Aviation maintenance records contain high-stakes identifiers: part numbers, serial numbers, AD/SB references, and life-limited component hours. Treating OCR output as deterministic introduces unacceptable compliance risk. Confidence scoring must operate across three granularities:

Character-level — derived directly from engine probability matrices. Tesseract provides per-word confidence values in its data output; AWS Textract and Azure AI Document Intelligence return per-block confidence percentages (0–100 scale).
Field-level — aggregates character scores using a weighted harmonic mean. Critical zones (ATA chapter blocks, release-to-service signatures) receive higher penalty weights for low-confidence characters. Overlapping bounding boxes trigger spatial conflict resolution before aggregation.
Document-level — computed as the harmonic mean of all field-level scores. This formulation prevents high-confidence boilerplate text from masking degraded critical fields, ensuring localized scan artifacts or ink bleed-through trigger appropriate routing.

The weighted harmonic mean used for field aggregation is:

$C_\text{field} = \frac{\sum_{i=1}^{n} w_i}{\sum_{i=1}^{n} \dfrac{w_i}{c_i}}$

where $c_i$ is the per-character confidence (0–100) and $w_i$ is the criticality weight for that character position (higher for ATA-chapter and release-to-service zones). The harmonic mean is dominated by the lowest terms, which is precisely the desired bias for airworthiness data where a single ambiguous digit in a serial number can void traceability.

Intermediate confidence payloads are serialized alongside raw OCR JSON to enable deterministic replay during compliance audits or model retraining cycles.

Threshold Configuration & Routing Logic

Thresholds are not static constants.
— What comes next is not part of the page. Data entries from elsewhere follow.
theorem witness_LoadsFromDeviceWindows (b : Bool) : ∃ s : State, Starts s 0 ∧ TopLevel s 0 ∧
    (s.core 0).stack = [0x8000000000008#64] ∧ (s.core 0).stack.length ≤ 16 ∧ (s.core 0).sb = [] ∧ (s.core 0).posted = [] ∧ pciePort 0x8000000000008 = some 0 ∧
    (∀ n, n < 4 → 0x8000000000008 % 2 ^ n = 0) ∧
    s.fixedType 0x8000000000008 = some .devPosted ∧ s.deviceWay (s.coreReq (s.ctx 0) 0) 0x8000000000008 = (s, true) ∧
    s.portUp 0 = true ∧ s.io.evq = [] ∧ s.isF (Reg.PCIE_CFG 0) Fld.PCIE_CFG_RDERR = b := by
  cases b
  · exact ⟨loading, ⟨rfl, rfl⟩, ⟨by decide, rfl⟩, rfl, by decide, rfl, rfl, rfl, by decide, by decide +kernel, loading_way,
      by decide +kernel, rfl, by decide +kernel⟩
  · exact ⟨loadingErr, ⟨rfl, rfl⟩, ⟨by decide, rfl⟩, rfl, by decide, rfl, rfl, rfl, by decide, by decide +kernel, loadingErr_way,
      by decide +kernel, rfl, by decide +kernel⟩

/-! ### Tasks and the warden -/

/-- Queue 0 with one frame, the home queue of core 0 of the compartment. -/
def framed (k : Core) : State :=
  (((queued k).wr (Reg.DSP_HOME 0 0) 0x40000#64).setLine 0 (some ⟨BitVec.ofNat 512 (2 ^ 32 * 2 ^ 128 + 0x40000 * 2 ^ 64 + 0xA2005), false, false, 0, 0, []⟩)).setLine
    0x1003 (some ⟨BitVec.ofNat 512 (2 ^ 448), false, false, 0, 0, []⟩)

/-- Whether the first candidate of core 0 gives a frame that holds no poison. -/
def finds (s : State) : Bool :=
  match s.candidates 0 with
  | q :: _ => decide (q = 0) && s.inRange (s.cid 0) 0 && s.isHome 0 0 &&
    (match s.readDesc (s.seqReq 0 none) (s.cid 0) 0 with
     | (u, .ok d) => d.valid && decide (d.cid = s.cid 0) && !d.kindDma &&
       (match u.claimFor 0 0 d with | (_, .frame _ f) => f.p.all (fun p => !p) | _ => false)
     | _ => false)
  | [] => false

theorem finds_spec (s : State) (h : finds s = true) : ∃ qs u d w idx f, s.candidates 0 = 0 :: qs ∧
    s.inRange (s.cid 0) 0 = true ∧ s.readDesc (s.seqReq 0 none) (s.cid 0) 0 = (u, .ok d) ∧ d.valid = true ∧ d.cid = s.cid 0 ∧
    d.kindDma = false ∧ s.isHome 0 0 = true ∧ u.claimFor 0 0 d = (w, .frame idx f) ∧ ∀ p ∈ f.p, p = false := by
  unfold finds at h
  split at h
  · next q qs hq =>
    simp only [Bool.and_eq_true, decide_eq_true_eq] at h
    obtain ⟨⟨⟨rfl, h2⟩, h3⟩, h⟩ := h
    split at h
    · next u d hd =>
      simp only [Bool.and_eq_true, decide_eq_true_eq, Bool.not_eq_true'] at h
      obtain ⟨⟨⟨h4, h5⟩, h6⟩, h⟩ := h
      split at h
      · next w idx f hf =>
        refine ⟨qs, u, d, w, idx, f, hq, h2, hd, h4, h5, h6, h3, hf, ?_⟩
        intro p hp
        simpa using List.all_eq_true.mp h p hp
      · cases h
    · cases h
  · cases h

/-- A parked core that finds a frame, one without a candidate, one that may not look, one that nothing has woken, and a cluster
whose mask has risen. -/
theorem witness_DispatchLoadsTheFramesContext :
    (∃ s b : State, (s.core 0).woken = true ∧ b = s.unlatch (Reg.DSP_HOME 0 0) ∧ s.maySeek 0 = true ∧ ∃ qs u d w idx f,
      b.candidates 0 = 0 :: qs ∧ b.inRange (b.cid 0) 0 = true ∧ b.readDesc (b.seqReq 0 none) (b.cid 0) 0 = (u, .ok d) ∧
      d.valid = true ∧ d.cid = b.cid 0 ∧ d.kindDma = false ∧ b.isHome 0 0 = true ∧ u.claimFor 0 0 d = (w, .frame idx f) ∧ ∀ p ∈ f.p, p = false) ∧
    (∃ s : State, (s.core 0).woken = true ∧ s.maySeek 0 = true ∧ (s.unlatch (Reg.DSP_HOME 0 0)).candidates 0 = []) ∧
    (∃ s : State, (s.core 0).woken = true ∧ s.maySeek 0 = false) ∧ (State.reset.core 0).woken = false ∧
    (∃ s : State, s.isF (Reg.CMT_CLUSTER 0) Fld.CMT_CLUSTER_FAILED = false ∧ 1 ∈ s.workingClusters (s.cid 0) ∧
      (s.cluster 0).mask &&& ~~~(s.peerMask 1 0) ≠ 0#32 ∧ (s.core 17).run = .parked) :=
  ⟨⟨framed { cpu [] with run := .parked, woken := true }, _, rfl, rfl, by decide +kernel, finds_spec _ (by decide +kernel)⟩,
   ⟨inComp { cpu [] with run := .parked, woken := true }, rfl, by decide +kernel, by decide +kernel⟩,
   ⟨on { cpu [] with woken := true }, rfl, by decide +kernel⟩, rfl,
   ⟨((inComp (cpu [])).wr (Reg.CMT_CLUSTER 1) 0x45#64).setCluster 0 { mask := 1#32 } |>.setCore 17 { run := .parked },
     by decide +kernel, by decide +kernel, by decide +kernel, rfl⟩⟩
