-- ==== Sys2Proof/Laws/Trace.lean ====
section
/-! SUPPORT. What a memory dump shows. -/

namespace Sys2Proof.Machine

/-- The words of a dump stand at `base + 4*k` modulo 2^32. -/
theorem toNat_dumpAddr (base : Word) (k : Nat) : (dumpAddr base k).toNat = (base.toNat + 4 * k) % 2 ^ 32 := by
  simp only [dumpAddr, BitVec.toNat_add, BitVec.toNat_mul, BitVec.toNat_ofNat]
  omega

/-- A dump has a `k`-th word exactly when its address, taken as an integer, is a data address. -/
theorem lt_dumpLen_iff (base : Word) (k : Nat) : k < dumpLen base ↔ base.toNat + 4 * k < 2 ^ 32 := by
  have := base.isLt
  simp only [dumpLen]
  omega

/-- Within a dump the addresses do not wrap. -/
theorem toNat_dumpAddr_of_lt {base : Word} {k : Nat} (h : k < dumpLen base) :
    (dumpAddr base k).toNat = base.toNat + 4 * k := by
  rw [toNat_dumpAddr, Nat.mod_eq_of_lt ((lt_dumpLen_iff base k).1 h)]

/-- A cell at the address of some word of a dump is shown exactly when it does not hold 0. -/
theorem shownBy_dumpAddr {base : Word} {k : Nat} (h : k < dumpLen base) (v : Word) :
    shownBy base ((dumpAddr base k).toNat, v) = (v != 0#32) := by
  simp [shownBy, toNat_dumpAddr_of_lt h]

/-- A cell below the base is not shown. -/
theorem shownBy_below {base : Word} {a : Nat} (h : a < base.toNat) (v : Word) : shownBy base (a, v) = false := by
  simp [shownBy, h]

/-- Leaving out the cells that a dump shows as 0 changes no word of it. -/
theorem Dump.word_eq_dumpRead {m : Memory} (hm : m.wf) {base : Word} {k : Nat} (h : k < dumpLen base) :
    (Dump.mk base (m.filter (shownBy base))).word k = some (dumpRead m (dumpAddr base k)) := by
  simp only [Dump.word, if_pos h, dumpRead, memRead, Memory.lookup_filter hm]
  cases Memory.lookup m (dumpAddr base k).toNat with
  | none => rfl
  | some v =>
    by_cases hv : v = 0#32
    · simp [hv, Option.filter, shownBy_dumpAddr h]
    · simp [hv, Option.filter, shownBy_dumpAddr h]

/-- After its last word a dump has none. -/
theorem Dump.word_eq_none (d : Dump) {k : Nat} (h : 2 ^ 32 ≤ d.base.toNat + 4 * k) : d.word k = none :=
  if_neg fun hk => absurd ((lt_dumpLen_iff d.base k).1 hk) (Nat.not_lt.2 h)

/-- An entry that a filter leaves out changes nothing of what the filter keeps. -/
theorem Memory.filter_insert (p : Nat × Word → Bool) {k : Nat} (hp : ∀ v, p (k, v) = false) (m : Memory) (v : Word) :
    List.filter p (m.insert k v) = m.filter p := by
  induction m with
  | nil => simp [Memory.insert, hp]
  | cons c m ih =>
    obtain ⟨a, u⟩ := c
    unfold Memory.insert
    split
    · simp [hp]
    · split
      · subst_vars; simp [hp]
      · simp [List.filter_cons, ih]

end Sys2Proof.Machine
end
They are dynamically calibrated per OEM form type, scan resolution (DPI), and regulatory criticality. The routing matrix enforces strict tiered behavior:

High confidence (≥ 92%) — bypasses manual review; routes directly to downstream normalization pipelines unless structural schema validation fails.
Medium confidence (75–91%) — triggers field-level validation gates; executes cross-reference checks against maintenance history databases, part master records, and aircraft configuration baselines; ambiguous fields are flagged for secondary validation.
Low confidence (< 75%) — immediate diversion to fallback protocols; automated extraction is suspended to prevent false-positive traceability records.
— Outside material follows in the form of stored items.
/-- No request, a write, a read of an absent cell and a read of a present one. -/
theorem witness_MemoryChangesByPortRequest :
    ((∃ t, exec .nop sample = .next t) ∧ memRequest .nop sample = none) ∧
    ((∃ t, exec (.stur 0 0 4 3) sample = .next t) ∧ memRequest (.stur 0 0 4 3) sample = some ⟨0, true, 7⟩) ∧
    ((∃ t, exec (.ldur 0 0 4 5) sample = .next t) ∧ memRequest (.ldur 0 0 4 5) sample = some ⟨0, false, 0⟩ ∧
      memPresent sample.dmem 0 = false) ∧
    (∃ t, exec (.ldur 26 0 4 5) sample = .next t) ∧ memRequest (.ldur 26 0 4 5) sample = some ⟨104, false, 0⟩ ∧
      memPresent sample.dmem 104 = true :=
  ⟨⟨⟨_, rfl⟩, rfl⟩, ⟨⟨_, rfl⟩, by decide⟩, ⟨⟨_, rfl⟩, by decide⟩, ⟨_, rfl⟩, by decide⟩

/-- The step from `sample` stores to 0, so 4 is an address it does not store to. -/
theorem witness_CellKeepsValueUntilStoredTo :
    (∃ t, core.run 1 sample = .next t) ∧ storesTo sample 0 ∧
    ∀ j u, j < 1 → core.run j sample = .next u → ¬ storesTo u 4 := by
  refine ⟨⟨_, rfl⟩, ⟨_, _, rfl, rfl, rfl, by decide⟩, fun j u hj hu => ?_⟩
  obtain rfl : j = 0 := by omega
  cases Host.Outcome.next.inj hu
  rintro ⟨w, q, hw, hq, -, ha⟩
  cases hw
  cases hq
  revert ha
  decide

theorem witness_StoresNeverReachInstructions : ∃ t, core.run 2 sample = .next t := ⟨_, rfl⟩

theorem witness_NextPcIsSequentialOrMappedTarget :
    ∃ t, step (onLine 4 0 0x14000003 []) = .next t ∧
      (onLine 4 0 0x14000003 []).fetch (onLine 4 0 0x14000003 []).pc = some 0x14000003#32 := ⟨_, rfl, by decide⟩

/-- Another word; BREAK in Running; BREAK in HaltArmed. -/
theorem witness_OnlyBreakMovesTheLatch :
    ((∃ t, step (onWord 0 []) = .next t) ∧ (onWord 0 []).fetch (onWord 0 []).pc = some 0#32) ∧
    ((∃ t, step (onWord 0xFEDEFFE7 []) = .next t) ∧
      (onWord 0xFEDEFFE7 []).fetch (onWord 0xFEDEFFE7 []).pc = some 0xFEDEFFE7#32 ∧
      (onWord 0xFEDEFFE7 []).runState = .running) ∧
    (∃ t, step { onWord 0xFEDEFFE7 [] with runState := .haltArmed } = .next t) :=
  ⟨⟨⟨_, rfl⟩, by decide⟩, ⟨⟨_, rfl⟩, by decide⟩, _, rfl⟩

theorem witness_HaltedIsTerminalAndLatchNeverDisarmed :
    ({ sample with runState := .halted } : State).runState = .halted ∧
    (∃ t, exec .brk { sample with runState := .halted } = .next t) ∧
    (∃ t, core.run 1 { sample with runState := .haltArmed } = .next t) := ⟨rfl, ⟨_, rfl⟩, _, rfl⟩

/-- An absent address and a present one. -/
theorem witness_MemoryReadsWhatWasWritten :
    Memory.wf [(8, 3#32)] ∧ memPresent [(8, 3#32)] 4 = false ∧ memRead [(8, 3#32)] 8 = some 3#32 := by decide

theorem witness_MisalignedCellsDoNotOverlap : 0 < 1 ∧ 1 < 4 ∧ 0 < 3 ∧ 3 < 4 := by decide

theorem witness_NopOnlyAdvances :
    (onWord 0 []).runState ≠ .halted ∧ (onWord 0 []).watchdog ≠ some 0 ∧
    (onWord 0 []).fetch (onWord 0 []).pc = some 0x00000000#32 := by decide

theorem witness_UnknownOnlyAdvances :
    (onWord 5 []).runState ≠ .halted ∧ (onWord 5 []).watchdog ≠ some 0 ∧
    (onWord 5 []).fetch (onWord 5 []).pc = some 5#32 ∧ (decode 5#32).mnemonic = .unknown := by decide

theorem witness_BreakMovesLatchAndAdvances :
    sample.runState ≠ .halted ∧ ({ sample with runState := .haltArmed } : State).runState ≠ .halted := by decide

/-- A mapped target, one past the last line, one below the stream, and the most negative offset. -/
theorem witness_BranchGoesToMappedTarget :
    ((108#32).toNat : Int) = ((onLine 4 0 0 []).pc.toNat + 4 * (3#26).toInt) % 2 ^ 32 ∧
    (onLine 4 0 0 []).mapped 108 = true ∧
    ((112#32).toNat : Int) = ((onLine 4 0 0 []).pc.toNat + 4 * (4#26).toInt) % 2 ^ 32 ∧
    (onLine 4 0 0 []).mapped 112 = false ∧
    ((92#32).toNat : Int) = ((onLine 4 0 0 []).pc.toNat + 4 * (0x3FFFFFF#26).toInt) % 2 ^ 32 ∧
    ((0xF8000060#32).toNat : Int) = ((onLine 4 0 0 []).pc.toNat + 4 * (0x2000000#26).toInt) % 2 ^ 32 := by decide

/-- The same for the 19-bit offset of CBZ and CBNZ, with the register zero and not zero. -/
theorem witness_CbzBranchesOnZero_CbnzBranchesOnNonzero :
    ((108#32).toNat : Int) = (sample.pc.toNat + 4 * (3#19).toInt) % 2 ^ 32 ∧ sample.mapped 108 = true ∧
    ((92#32).toNat : Int) = (sample.pc.toNat + 4 * (0x7FFFF#19).toInt) % 2 ^ 32 ∧ sample.mapped 92 = false ∧
    (sample.readReg 0).toNat = 0 ∧ (sample.readReg 3).toNat ≠ 0 := by decide

theorem witness_AndIsBitwise_OrrIsBitwise_EorIsBitwise : 0 < 32 ∧ 31 < 32 := by decide

theorem witness_ShiftFunctionsAreTheirFormulas :
    32 ≤ (32#6).toNat ∧ 32 ≤ (63#6).toNat ∧ 31 ≤ (31#6).toNat := by decide

/-- A present cell and an absent one. -/
theorem witness_LdurLoadsOnlyPresentCells :
    memRead sample.dmem (sample.effAddr 26 4) = some 5#32 ∧
    memPresent sample.dmem (sample.effAddr 0 4) = false := by decide

/-- The address register of the load differs from that of the store, and the stored register is
overwritten between them. -/
theorem witness_LoadAfterStoreGivesStoredValue :
    ∃ t u, exec (.stur 1 0 4 3) sample = .next t ∧ u = (t.writeReg 3 9#32).writeReg 6 8#32 ∧
      u.dmem = t.dmem ∧ u.effAddr (-1) 6 = sample.effAddr 1 4 := ⟨_, _, rfl, rfl, rfl, by decide⟩

/-- A store to 0, far below the base, and to the last address below it; no data; memories that differ at 0
and at 103 alone. -/
theorem witness_StoreBelowDataBaseNeverShows :
    (sample.dataBase = some 104#32 ∧ (sample.effAddr 0 4).toNat < (104#32).toNat ∧
      ((sample.writeReg 4 103#32).effAddr 0 4).toNat = 103) ∧
    State.reset.hasData = false ∧
    (withMem sample [(104, 5#32)]).dmem.wf ∧ (withMem sample [(0, 7#32), (103, 9#32), (104, 5#32)]).dmem.wf ∧
    ∀ a : Word, (104#32).toNat ≤ a.toNat →
      dumpRead [(104, 5#32)] a = dumpRead [(0, 7#32), (103, 9#32), (104, 5#32)] a := by
  refine ⟨by decide, by decide, by decide, by decide, fun a ha => ?_⟩
  have ha : 104 ≤ a.toNat := ha
  simp only [dumpRead, memRead, Memory.lookup]
  rw [if_neg (show a.toNat ≠ 0 by omega), if_neg (show a.toNat ≠ 103 by omega)]

end Sys2Proof.Tests
end

section
/-! The text of a word (00_scope.md R5, 30_encoding.md R50 to R52): when a line is a word, and which
character is which bit. -/

namespace Sys2Proof

/-- R52: a character appended on the right is the new least significant digit. -/
theorem base2_concat (l : Line) (c : Char) : base2 (l ++ [c]) = 2 * base2 l + digitOf c :=
  List.foldl_concat _ _ _ _

theorem digitOf_le_one (c : Char) : digitOf c ≤ 1 := by
  unfold digitOf
  split <;> decide

theorem digitOf_eq_one_iff (c : Char) : digitOf c = 1 ↔ c = '1' := by
  simp [digitOf]

/-- R52: the least significant bit is the last character. True of a string of any length, past whose first
character the bits are 0. -/
theorem testBit_base2_iff (l : Line) (i : Nat) :
    (base2 l).testBit i = true ↔ l.reverse[i]? = some '1' := by
  induction l using List.reverseRecOn generalizing i with
  | nil => simp [base2]
  | append_singleton l c ih =>
    have hc := digitOf_le_one c
    rw [base2_concat, List.reverse_concat]
    cases i with
    | zero =>
      have hlow : (2 * base2 l + digitOf c) % 2 = digitOf c := by omega
      simp [Nat.testBit_zero, hlow, digitOf_eq_one_iff]
    | succ i =>
      have hhigh : (2 * base2 l + digitOf c) / 2 = base2 l := by omega
      rw [Nat.testBit_succ, hhigh, ih, List.getElem?_cons_succ]

/-- R50, R51, with the check's Boolean operations read as propositions. -/
theorem lineOk_iff (l : Line) : lineOk l = true ↔ l.length = 32 ∧ ∀ c ∈ l, c = '0' ∨ c = '1' := by
  simp [lineOk]

theorem wordOfLine_isSome (l : Line) : (wordOfLine l).isSome = lineOk l := by
  unfold wordOfLine
  cases lineOk l <;> rfl

theorem wordOfLine_eq_some_iff (l : Line) (w : Word) :
    wordOfLine l = some w ↔ lineOk l = true ∧ BitVec.ofNat 32 (base2 l) = w := by
  simp [wordOfLine]

theorem length_of_wordOfLine {l : Line} {w : Word} (h : wordOfLine l = some w) : l.length = 32 :=
  ((lineOk_iff l).mp ((wordOfLine_eq_some_iff l w).mp h).1).1

/-- R50: a bit of a line's word is the character as far from the right end. -/
theorem getLsbD_of_wordOfLine {l : Line} {w : Word} (h : wordOfLine l = some w) {i : Nat} (hi : i < 32) :
    w.getLsbD i = true ↔ l.reverse[i]? = some '1' := by
  obtain ⟨-, rfl⟩ := (wordOfLine_eq_some_iff l w).mp h
  rw [BitVec.getLsbD_ofNat, decide_eq_true hi, Bool.true_and, testBit_base2_iff]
Adaptive calibration uses a rolling 30-day confidence distribution per form template. Threshold adjustments require operator authentication, documented justification, and effective timestamping to prevent threshold drift from masking systemic scanner degradation or OCR engine updates.

Fallback Execution Protocols

Fallback execution follows a strict, state-preserving hierarchy to maintain pipeline throughput while guaranteeing data integrity:

Secondary engine pass — low-confidence pages are re-processed using an alternative OCR engine. Preprocessing pipelines apply inverted operations (aggressive deskew, contrast normalization, adaptive thresholding). Field-level outputs are compared; divergence exceeding 15% triggers immediate escalation.
Template-assisted parsing — coordinate-anchored extraction applies known OEM layout schemas. Fixed fields (logbook headers, stamp locations, signature blocks) bypass probabilistic OCR entirely, relying on deterministic bounding-box mapping.
Human-in-the-loop (HITL) queue — unresolved records route to a secure, RBAC-controlled review interface. Ambiguous regions are visually highlighted, highest-confidence candidates are pre-populated, and airworthiness-critical entries require dual-approval before release.

State continuity is preserved across all fallback stages. Original scan hashes, engine metadata, and confidence vectors remain attached to the record payload to prevent data loss during escalation.

Schema Validation & Error Handling Integration

All OCR outputs, regardless of confidence tier, must pass strict schema validation before entering the Regex & NLP Field Extraction stage. Validation enforces:

Data type constraints (serial numbers must match alphanumeric patterns; dates must be ISO 8601 compliant)
Referential integrity checks against approved vendor lists and type certificate data sheets
Mandatory field presence for release-to-service documentation

Validation failures generate structured error payloads containing field paths, expected vs. actual values, and recommended remediation steps. These payloads are routed to the error-handling subsystem without blocking the broader pipeline.

Production-Ready Python Implementation

The following module implements the routing matrix, confidence aggregation, and fallback state management using Python standard libraries with strict typing.

import logging
from dataclasses import dataclass, field
from datetime import datetime, timezone
from enum import Enum
from typing import Any, Dict, List, Optional


logger = logging.getLogger(__name__)


class ConfidenceTier(str, Enum):
    HIGH = "HIGH"
    MEDIUM = "MEDIUM"
    LOW = "LOW"


class FallbackStage(str, Enum):
    NONE = "NONE"
    SECONDARY_ENGINE = "SECONDARY_ENGINE"
    TEMPLATE_ASSISTED = "TEMPLATE_ASSISTED"
    HITL_QUEUE = "HITL_QUEUE"


@dataclass
class CharConfidence:
    char: str
    confidence: float  # 0–100
    bbox: Dict[str, float]


@dataclass
class FieldConfidence:
    """
    Aggregates per-character confidence scores using a weighted harmonic mean.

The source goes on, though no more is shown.